INPUT DATA Block Start

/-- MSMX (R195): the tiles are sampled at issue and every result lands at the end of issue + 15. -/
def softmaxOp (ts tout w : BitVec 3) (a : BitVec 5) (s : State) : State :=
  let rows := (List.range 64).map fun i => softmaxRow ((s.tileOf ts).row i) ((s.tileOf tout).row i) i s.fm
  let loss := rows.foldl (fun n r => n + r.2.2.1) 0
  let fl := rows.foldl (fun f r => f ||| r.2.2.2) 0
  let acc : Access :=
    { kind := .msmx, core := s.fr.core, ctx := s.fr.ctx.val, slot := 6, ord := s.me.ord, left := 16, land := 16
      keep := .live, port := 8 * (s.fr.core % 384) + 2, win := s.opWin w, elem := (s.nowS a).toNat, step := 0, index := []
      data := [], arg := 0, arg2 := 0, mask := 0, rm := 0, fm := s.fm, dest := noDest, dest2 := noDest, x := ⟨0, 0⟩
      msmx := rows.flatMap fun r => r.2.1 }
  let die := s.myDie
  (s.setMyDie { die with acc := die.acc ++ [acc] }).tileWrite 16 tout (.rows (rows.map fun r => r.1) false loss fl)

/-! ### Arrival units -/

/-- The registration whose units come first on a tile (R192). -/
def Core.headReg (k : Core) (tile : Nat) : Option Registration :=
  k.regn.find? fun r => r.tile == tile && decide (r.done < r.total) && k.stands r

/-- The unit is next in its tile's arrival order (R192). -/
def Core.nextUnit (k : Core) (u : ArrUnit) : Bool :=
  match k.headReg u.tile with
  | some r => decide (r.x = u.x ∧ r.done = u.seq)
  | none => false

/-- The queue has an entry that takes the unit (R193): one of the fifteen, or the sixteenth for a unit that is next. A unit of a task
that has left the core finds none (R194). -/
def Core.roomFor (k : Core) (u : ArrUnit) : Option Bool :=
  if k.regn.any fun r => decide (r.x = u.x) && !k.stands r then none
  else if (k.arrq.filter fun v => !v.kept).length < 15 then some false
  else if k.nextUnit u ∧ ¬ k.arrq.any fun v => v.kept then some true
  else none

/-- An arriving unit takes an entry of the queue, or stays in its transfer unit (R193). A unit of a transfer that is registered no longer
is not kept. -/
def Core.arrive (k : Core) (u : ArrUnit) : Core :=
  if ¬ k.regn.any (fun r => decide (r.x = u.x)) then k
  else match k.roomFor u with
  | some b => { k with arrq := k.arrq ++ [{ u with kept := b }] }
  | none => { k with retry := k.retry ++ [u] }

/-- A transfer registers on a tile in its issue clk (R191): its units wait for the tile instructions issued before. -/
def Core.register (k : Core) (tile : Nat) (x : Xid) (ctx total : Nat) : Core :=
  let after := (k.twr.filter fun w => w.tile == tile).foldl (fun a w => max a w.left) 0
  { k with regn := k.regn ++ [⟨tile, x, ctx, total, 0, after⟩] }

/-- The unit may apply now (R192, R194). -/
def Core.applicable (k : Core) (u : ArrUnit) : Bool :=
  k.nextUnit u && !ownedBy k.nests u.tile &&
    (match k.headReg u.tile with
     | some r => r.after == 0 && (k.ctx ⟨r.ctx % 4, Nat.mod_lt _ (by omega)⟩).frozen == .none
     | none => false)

INPUT DATA Block End
INPUT DATA Block Start

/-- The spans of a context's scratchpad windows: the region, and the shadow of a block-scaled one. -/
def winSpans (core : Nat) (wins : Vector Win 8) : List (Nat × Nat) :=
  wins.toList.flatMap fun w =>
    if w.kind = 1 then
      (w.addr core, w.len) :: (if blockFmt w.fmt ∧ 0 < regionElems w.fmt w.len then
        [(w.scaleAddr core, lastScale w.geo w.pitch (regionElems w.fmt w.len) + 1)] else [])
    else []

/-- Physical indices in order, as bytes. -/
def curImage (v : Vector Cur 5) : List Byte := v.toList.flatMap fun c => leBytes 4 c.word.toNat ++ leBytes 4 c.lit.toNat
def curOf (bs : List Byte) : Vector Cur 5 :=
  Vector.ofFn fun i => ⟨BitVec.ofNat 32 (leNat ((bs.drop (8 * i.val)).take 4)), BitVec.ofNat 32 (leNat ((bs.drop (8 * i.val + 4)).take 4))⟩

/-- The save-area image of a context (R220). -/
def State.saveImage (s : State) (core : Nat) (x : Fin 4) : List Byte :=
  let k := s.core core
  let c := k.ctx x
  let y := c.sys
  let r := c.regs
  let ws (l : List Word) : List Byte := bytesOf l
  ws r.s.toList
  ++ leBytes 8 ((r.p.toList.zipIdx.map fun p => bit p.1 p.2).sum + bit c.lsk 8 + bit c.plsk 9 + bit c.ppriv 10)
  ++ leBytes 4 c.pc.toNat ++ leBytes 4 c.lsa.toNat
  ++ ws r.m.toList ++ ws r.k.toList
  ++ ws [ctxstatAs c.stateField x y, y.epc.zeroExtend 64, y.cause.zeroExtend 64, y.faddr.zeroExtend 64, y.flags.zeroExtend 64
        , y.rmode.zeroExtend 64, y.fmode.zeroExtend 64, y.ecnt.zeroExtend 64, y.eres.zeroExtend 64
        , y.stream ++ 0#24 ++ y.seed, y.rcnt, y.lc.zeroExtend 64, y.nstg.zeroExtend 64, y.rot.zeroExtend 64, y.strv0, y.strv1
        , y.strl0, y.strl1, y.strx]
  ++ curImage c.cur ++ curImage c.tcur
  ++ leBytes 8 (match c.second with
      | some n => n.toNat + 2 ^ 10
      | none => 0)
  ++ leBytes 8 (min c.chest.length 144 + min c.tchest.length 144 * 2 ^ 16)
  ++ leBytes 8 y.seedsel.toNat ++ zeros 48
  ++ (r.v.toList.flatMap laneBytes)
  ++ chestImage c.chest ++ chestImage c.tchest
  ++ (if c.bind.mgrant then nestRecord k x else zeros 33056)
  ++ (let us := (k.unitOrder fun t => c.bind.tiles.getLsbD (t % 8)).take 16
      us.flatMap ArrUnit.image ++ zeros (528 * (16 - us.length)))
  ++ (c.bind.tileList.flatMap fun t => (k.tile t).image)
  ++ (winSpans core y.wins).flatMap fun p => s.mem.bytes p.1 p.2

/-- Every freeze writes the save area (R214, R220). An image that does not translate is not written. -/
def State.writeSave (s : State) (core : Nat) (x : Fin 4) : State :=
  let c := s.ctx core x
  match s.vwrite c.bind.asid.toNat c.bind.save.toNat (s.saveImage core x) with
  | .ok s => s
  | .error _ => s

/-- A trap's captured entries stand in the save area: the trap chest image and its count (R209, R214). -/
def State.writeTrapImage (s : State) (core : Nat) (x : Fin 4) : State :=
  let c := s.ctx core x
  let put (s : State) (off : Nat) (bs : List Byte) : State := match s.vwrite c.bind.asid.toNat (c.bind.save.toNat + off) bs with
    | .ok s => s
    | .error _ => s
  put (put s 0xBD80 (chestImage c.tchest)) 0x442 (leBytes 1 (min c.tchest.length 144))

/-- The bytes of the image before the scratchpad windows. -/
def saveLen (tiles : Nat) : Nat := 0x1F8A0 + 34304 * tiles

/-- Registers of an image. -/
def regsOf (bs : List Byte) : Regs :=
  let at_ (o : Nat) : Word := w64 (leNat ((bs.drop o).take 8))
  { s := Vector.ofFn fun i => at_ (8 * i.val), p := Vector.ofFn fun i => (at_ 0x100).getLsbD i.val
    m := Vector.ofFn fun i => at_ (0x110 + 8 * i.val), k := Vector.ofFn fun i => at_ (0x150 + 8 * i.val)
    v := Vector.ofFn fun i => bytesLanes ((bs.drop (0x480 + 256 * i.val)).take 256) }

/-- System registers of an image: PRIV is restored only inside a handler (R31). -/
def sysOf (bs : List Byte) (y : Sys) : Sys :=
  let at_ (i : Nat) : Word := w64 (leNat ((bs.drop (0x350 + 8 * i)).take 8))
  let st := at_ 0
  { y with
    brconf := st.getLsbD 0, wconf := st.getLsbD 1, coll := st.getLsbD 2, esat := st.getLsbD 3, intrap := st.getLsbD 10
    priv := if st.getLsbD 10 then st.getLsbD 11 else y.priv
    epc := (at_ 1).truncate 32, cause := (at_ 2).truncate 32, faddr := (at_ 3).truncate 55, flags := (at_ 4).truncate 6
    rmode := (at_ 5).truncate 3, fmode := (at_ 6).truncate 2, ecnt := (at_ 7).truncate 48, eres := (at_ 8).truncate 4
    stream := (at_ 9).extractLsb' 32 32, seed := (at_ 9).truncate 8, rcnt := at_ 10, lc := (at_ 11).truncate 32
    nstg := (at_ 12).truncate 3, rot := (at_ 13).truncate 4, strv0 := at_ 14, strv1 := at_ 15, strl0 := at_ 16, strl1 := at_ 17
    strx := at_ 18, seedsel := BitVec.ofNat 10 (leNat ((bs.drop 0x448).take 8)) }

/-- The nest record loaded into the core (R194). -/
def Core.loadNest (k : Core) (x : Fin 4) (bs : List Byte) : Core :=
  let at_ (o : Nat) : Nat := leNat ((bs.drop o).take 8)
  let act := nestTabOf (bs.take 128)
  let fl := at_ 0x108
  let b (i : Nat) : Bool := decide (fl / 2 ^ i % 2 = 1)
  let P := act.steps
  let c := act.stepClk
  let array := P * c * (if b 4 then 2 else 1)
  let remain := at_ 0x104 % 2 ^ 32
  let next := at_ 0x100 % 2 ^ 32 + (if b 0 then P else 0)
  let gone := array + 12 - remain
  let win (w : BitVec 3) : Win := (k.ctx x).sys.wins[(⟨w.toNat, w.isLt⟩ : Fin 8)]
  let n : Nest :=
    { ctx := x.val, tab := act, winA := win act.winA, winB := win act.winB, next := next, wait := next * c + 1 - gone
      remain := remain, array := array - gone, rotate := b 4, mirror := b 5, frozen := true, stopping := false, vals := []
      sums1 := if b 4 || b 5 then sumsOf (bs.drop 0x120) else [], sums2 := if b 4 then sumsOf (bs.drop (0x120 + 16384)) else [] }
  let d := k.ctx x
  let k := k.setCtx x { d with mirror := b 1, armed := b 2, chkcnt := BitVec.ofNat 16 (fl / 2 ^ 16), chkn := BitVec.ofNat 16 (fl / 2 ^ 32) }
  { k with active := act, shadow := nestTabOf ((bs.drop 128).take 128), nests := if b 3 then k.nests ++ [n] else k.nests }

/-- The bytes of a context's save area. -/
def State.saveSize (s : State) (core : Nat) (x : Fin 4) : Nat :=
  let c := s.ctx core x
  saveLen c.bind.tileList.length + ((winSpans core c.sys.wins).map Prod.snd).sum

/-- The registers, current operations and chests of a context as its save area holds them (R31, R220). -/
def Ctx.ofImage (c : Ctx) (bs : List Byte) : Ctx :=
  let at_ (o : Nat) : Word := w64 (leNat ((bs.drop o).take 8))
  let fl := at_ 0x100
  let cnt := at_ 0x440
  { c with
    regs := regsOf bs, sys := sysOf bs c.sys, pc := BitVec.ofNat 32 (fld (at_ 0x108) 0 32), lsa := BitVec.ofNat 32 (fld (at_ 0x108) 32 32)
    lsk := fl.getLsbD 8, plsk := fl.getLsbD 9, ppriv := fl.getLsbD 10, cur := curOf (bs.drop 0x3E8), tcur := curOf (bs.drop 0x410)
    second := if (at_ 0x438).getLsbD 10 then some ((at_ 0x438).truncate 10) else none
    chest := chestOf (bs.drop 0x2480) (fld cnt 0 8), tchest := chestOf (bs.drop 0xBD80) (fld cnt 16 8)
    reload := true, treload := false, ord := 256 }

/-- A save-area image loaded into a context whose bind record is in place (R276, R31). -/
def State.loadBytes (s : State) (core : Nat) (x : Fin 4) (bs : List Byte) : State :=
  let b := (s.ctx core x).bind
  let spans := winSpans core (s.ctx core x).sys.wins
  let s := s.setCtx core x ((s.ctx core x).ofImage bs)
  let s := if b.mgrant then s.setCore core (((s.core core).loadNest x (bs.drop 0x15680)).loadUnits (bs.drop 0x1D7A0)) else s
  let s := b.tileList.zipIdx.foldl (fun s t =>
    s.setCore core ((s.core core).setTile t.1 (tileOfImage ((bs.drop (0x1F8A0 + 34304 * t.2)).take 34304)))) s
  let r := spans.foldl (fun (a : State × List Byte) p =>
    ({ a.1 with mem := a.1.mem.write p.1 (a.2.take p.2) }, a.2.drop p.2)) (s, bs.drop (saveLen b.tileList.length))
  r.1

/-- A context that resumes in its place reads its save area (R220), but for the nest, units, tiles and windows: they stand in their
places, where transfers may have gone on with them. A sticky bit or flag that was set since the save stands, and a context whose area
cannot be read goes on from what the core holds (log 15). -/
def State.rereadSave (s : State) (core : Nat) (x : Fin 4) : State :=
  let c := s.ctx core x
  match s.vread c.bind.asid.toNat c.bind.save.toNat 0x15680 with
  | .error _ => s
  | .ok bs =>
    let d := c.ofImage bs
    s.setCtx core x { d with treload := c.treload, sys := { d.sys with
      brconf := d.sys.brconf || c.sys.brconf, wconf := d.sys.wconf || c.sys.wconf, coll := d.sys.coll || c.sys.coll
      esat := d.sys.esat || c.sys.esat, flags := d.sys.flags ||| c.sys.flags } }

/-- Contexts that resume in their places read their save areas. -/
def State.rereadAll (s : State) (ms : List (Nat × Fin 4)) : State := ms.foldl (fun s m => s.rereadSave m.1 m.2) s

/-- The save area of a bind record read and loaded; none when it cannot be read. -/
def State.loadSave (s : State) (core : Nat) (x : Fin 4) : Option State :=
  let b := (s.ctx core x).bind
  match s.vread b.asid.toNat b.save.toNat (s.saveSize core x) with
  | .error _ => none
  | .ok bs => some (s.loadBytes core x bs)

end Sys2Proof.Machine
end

INPUT DATA Block End

All that is needed is the exact run of lines above from the line containing "s.setCore core ((s.core" through the line containing "end Sys2Proof.Machine", both of them included.

    s.setCore core ((s.core core).setTile t.1 (tileOfImage ((bs.drop (0x1F8A0 + 34304 * t.2)).take 34304)))) s
  let r := spans.foldl (fun (a : State × List Byte) p =>
    ({ a.1 with mem := a.1.mem.write p.1 (a.2.take p.2) }, a.2.drop p.2)) (s, bs.drop (saveLen b.tileList.length))
  r.1

/-- A context that resumes in its place reads its save area (R220), but for the nest, units, tiles and windows: they stand in their
places, where transfers may have gone on with them. A sticky bit or flag that was set since the save stands, and a context whose area
cannot be read goes on from what the core holds (log 15). -/
def State.rereadSave (s : State) (core : Nat) (x : Fin 4) : State :=
  let c := s.ctx core x
  match s.vread c.bind.asid.toNat c.bind.save.toNat 0x15680 with
  | .error _ => s
  | .ok bs =>
    let d := c.ofImage bs
    s.setCtx core x { d with treload := c.treload, sys := { d.sys with
      brconf := d.sys.brconf || c.sys.brconf, wconf := d.sys.wconf || c.sys.wconf, coll := d.sys.coll || c.sys.coll
      esat := d.sys.esat || c.sys.esat, flags := d.sys.flags ||| c.sys.flags } }

/-- Contexts that resume in their places read their save areas. -/
def State.rereadAll (s : State) (ms : List (Nat × Fin 4)) : State := ms.foldl (fun s m => s.rereadSave m.1 m.2) s

/-- The save area of a bind record read and loaded; none when it cannot be read. -/
def State.loadSave (s : State) (core : Nat) (x : Fin 4) : Option State :=
  let b := (s.ctx core x).bind
  match s.vread b.asid.toNat b.save.toNat (s.saveSize core x) with
  | .error _ => none
  | .ok bs => some (s.loadBytes core x bs)

end Sys2Proof.Machine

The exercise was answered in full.